[Records from a collection]
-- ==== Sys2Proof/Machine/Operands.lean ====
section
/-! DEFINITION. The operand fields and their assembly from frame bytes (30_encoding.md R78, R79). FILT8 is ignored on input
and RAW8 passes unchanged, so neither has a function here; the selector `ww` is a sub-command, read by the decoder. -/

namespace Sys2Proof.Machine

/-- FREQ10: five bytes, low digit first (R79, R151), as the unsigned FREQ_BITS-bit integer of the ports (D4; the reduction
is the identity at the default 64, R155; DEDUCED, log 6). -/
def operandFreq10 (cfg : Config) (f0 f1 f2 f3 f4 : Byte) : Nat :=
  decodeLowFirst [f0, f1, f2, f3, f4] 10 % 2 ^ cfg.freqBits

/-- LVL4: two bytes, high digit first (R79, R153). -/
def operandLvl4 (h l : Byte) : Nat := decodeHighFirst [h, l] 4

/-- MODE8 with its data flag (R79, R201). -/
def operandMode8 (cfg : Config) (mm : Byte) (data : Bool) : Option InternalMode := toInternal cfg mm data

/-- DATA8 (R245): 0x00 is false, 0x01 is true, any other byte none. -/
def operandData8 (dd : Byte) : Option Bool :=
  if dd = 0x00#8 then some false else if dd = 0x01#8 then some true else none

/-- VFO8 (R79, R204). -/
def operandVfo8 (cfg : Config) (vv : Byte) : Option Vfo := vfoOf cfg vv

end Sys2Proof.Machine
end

...

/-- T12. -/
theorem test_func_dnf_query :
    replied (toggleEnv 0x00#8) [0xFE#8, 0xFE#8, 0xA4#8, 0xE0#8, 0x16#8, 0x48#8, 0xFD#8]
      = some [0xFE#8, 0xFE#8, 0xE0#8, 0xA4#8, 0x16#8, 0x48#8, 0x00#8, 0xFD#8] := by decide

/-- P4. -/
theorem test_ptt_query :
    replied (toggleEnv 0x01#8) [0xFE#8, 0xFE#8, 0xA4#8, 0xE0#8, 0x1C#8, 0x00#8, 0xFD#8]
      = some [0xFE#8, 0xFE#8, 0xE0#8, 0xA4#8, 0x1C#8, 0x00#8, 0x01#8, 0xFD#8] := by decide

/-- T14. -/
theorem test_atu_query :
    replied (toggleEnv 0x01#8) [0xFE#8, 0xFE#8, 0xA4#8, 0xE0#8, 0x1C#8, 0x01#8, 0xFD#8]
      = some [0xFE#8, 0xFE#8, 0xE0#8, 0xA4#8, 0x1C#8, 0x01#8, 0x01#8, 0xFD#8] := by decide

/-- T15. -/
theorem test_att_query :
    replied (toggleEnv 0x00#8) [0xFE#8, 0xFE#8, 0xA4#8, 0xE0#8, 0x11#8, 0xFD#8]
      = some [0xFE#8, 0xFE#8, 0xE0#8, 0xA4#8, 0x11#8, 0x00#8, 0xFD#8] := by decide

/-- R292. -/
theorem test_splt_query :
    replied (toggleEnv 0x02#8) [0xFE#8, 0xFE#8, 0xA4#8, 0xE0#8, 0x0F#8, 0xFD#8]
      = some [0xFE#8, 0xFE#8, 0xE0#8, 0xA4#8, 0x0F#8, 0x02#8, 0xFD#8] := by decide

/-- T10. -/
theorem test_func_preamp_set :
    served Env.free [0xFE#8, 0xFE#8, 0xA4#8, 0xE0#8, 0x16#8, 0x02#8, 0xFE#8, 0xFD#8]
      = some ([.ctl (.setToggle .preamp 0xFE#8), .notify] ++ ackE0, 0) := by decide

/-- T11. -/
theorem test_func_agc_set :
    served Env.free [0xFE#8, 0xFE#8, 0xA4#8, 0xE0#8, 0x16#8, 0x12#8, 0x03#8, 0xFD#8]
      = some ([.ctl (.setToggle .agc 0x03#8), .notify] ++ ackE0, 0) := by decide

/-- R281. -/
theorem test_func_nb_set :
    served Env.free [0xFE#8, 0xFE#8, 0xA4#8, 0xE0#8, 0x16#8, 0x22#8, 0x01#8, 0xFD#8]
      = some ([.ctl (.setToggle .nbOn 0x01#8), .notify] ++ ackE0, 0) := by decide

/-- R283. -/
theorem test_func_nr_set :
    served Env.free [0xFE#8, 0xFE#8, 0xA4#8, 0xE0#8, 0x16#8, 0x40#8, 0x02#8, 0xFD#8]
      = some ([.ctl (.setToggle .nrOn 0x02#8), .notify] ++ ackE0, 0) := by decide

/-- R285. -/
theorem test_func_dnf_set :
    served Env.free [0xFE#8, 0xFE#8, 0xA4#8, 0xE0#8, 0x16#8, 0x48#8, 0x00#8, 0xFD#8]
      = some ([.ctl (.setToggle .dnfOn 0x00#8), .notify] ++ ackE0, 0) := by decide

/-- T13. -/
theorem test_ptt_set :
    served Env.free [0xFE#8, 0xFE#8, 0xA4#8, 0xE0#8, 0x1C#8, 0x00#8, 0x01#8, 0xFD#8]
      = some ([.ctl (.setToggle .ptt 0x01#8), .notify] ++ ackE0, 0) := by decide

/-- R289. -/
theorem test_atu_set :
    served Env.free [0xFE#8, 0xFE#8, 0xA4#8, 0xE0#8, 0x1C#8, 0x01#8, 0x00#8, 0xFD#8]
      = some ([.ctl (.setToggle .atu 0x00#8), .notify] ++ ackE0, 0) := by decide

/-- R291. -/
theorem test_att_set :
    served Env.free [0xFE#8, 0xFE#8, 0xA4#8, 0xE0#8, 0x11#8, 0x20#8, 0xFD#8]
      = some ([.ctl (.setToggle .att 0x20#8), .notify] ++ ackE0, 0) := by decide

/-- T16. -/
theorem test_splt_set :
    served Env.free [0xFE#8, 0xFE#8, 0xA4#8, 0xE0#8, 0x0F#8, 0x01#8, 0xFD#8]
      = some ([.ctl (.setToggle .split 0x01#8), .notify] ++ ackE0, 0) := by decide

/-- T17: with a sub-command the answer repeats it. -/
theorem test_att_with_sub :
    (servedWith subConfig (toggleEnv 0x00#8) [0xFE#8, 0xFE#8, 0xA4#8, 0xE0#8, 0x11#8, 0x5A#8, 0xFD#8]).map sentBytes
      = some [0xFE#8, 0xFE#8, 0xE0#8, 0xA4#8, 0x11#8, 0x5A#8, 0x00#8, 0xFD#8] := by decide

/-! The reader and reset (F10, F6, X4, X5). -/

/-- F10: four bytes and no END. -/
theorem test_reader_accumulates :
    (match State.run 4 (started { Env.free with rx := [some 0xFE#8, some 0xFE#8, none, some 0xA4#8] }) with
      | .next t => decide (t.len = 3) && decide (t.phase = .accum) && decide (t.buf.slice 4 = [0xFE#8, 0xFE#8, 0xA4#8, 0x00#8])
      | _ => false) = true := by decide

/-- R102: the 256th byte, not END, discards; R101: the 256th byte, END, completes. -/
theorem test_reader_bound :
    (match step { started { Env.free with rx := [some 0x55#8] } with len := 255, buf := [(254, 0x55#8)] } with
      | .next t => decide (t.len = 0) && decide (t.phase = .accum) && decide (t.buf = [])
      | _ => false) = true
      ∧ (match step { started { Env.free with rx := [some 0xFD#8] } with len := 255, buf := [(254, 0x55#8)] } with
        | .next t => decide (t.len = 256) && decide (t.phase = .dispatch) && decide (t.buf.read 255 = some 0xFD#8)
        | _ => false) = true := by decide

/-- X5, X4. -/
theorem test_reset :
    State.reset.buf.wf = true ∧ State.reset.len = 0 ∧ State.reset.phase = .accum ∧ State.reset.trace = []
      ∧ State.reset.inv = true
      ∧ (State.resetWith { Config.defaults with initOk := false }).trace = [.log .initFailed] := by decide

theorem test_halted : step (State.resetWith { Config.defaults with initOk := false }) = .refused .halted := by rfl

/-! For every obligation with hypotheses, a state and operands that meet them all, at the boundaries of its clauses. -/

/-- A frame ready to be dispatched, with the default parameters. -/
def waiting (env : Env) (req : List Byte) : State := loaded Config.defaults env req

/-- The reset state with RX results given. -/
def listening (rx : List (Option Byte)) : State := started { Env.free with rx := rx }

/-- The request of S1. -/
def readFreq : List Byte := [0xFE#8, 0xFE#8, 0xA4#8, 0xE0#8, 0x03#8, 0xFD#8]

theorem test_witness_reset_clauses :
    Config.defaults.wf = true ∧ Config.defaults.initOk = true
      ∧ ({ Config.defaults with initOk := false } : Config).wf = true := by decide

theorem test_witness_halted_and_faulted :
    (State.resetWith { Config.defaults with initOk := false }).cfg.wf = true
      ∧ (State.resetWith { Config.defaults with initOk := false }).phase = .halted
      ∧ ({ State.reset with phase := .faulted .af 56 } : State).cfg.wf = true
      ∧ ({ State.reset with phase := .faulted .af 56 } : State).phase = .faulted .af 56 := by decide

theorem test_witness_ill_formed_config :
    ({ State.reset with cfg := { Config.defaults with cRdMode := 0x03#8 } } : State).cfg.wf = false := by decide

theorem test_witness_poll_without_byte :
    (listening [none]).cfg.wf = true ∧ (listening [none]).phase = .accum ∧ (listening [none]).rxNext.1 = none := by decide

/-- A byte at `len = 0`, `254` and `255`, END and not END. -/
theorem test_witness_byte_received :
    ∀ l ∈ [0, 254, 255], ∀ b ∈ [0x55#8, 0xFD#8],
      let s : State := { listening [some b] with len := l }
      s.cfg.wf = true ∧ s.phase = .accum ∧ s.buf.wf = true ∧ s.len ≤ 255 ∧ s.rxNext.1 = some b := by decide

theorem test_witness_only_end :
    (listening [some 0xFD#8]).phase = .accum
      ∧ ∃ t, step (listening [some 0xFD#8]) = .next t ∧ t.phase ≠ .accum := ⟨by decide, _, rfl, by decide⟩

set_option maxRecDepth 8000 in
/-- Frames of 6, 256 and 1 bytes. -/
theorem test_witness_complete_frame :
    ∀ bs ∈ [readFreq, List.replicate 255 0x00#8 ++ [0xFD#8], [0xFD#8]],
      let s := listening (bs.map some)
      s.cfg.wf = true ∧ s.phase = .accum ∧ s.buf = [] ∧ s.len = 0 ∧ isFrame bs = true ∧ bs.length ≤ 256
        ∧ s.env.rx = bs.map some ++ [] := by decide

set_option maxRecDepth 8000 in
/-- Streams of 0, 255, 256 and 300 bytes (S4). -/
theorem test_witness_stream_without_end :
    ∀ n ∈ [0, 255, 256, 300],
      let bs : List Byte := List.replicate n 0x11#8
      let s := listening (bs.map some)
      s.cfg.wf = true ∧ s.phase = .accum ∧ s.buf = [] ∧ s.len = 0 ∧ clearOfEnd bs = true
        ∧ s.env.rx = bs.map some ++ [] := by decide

---

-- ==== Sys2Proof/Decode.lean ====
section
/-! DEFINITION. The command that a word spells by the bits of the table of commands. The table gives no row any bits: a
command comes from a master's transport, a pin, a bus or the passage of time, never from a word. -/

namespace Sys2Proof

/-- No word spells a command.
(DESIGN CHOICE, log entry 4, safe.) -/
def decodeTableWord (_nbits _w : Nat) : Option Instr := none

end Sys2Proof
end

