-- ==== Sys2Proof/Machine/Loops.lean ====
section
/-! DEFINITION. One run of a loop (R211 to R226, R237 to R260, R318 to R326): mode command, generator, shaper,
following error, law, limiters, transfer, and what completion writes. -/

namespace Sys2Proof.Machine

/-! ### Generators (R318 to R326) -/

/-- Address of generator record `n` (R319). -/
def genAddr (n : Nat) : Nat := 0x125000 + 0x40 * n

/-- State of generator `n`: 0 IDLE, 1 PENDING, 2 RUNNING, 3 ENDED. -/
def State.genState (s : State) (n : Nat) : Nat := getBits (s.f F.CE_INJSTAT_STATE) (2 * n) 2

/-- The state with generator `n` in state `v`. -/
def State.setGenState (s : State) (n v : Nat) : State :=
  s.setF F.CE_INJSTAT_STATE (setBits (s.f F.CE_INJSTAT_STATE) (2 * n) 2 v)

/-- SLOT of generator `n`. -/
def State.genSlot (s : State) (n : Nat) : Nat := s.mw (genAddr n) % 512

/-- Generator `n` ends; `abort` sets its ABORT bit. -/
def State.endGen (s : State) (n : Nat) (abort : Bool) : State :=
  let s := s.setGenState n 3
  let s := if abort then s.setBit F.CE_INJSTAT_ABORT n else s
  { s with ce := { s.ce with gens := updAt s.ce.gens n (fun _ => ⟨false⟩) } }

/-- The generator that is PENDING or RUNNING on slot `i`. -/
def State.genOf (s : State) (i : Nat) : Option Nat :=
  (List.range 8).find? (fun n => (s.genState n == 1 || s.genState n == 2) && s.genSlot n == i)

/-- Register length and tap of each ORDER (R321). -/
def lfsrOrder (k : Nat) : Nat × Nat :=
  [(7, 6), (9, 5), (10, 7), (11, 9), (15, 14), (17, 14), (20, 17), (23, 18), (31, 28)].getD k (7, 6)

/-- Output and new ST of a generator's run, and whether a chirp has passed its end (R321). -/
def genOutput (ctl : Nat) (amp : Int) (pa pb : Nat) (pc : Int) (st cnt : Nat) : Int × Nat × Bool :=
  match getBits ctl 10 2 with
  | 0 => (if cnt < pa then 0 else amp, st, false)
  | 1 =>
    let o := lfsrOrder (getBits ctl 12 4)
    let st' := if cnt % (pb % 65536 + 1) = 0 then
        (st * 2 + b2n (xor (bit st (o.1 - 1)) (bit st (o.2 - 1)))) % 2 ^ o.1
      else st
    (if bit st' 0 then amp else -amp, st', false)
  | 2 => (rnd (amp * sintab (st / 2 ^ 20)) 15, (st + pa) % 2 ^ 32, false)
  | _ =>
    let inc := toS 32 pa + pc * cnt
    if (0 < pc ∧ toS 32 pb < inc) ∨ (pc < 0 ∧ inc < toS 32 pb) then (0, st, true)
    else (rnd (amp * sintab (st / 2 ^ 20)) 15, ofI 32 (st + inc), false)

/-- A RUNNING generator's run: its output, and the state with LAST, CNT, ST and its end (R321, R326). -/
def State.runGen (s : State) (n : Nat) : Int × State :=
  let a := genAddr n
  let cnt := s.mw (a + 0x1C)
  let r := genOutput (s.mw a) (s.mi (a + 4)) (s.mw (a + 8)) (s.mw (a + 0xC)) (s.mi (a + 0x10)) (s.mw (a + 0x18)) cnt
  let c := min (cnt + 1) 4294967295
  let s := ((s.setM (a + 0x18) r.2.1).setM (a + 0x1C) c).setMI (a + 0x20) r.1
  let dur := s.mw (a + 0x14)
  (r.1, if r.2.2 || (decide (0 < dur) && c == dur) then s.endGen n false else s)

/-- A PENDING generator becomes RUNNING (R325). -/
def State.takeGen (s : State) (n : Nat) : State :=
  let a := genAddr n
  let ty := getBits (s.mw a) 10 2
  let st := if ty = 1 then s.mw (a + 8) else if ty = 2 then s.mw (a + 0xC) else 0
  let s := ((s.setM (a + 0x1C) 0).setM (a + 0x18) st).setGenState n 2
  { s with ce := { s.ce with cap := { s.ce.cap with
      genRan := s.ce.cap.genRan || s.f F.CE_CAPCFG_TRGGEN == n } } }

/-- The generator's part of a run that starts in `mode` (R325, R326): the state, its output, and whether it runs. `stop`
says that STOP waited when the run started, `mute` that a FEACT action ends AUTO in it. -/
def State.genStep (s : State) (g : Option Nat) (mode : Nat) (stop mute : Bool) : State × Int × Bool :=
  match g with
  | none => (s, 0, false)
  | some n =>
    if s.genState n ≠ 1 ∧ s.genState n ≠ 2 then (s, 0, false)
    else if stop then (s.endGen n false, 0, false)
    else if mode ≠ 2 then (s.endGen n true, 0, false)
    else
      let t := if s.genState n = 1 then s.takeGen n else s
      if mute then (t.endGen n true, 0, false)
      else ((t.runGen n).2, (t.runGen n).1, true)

> _TASK DETAILS_
Print the lines above from the one with "-- ==== Sys2Proof/Machine/Operands.lean" through the one with "ignored on input", both included, exactly as written and nothing more.

> _RESULT FOR THIS EXERCISE_
-- ==== Sys2Proof/Machine/Operands.lean ====
section
/-! DEFINITION. The operand fields and their assembly from frame bytes (30_encoding.md R78, R79). FILT8 is ignored on input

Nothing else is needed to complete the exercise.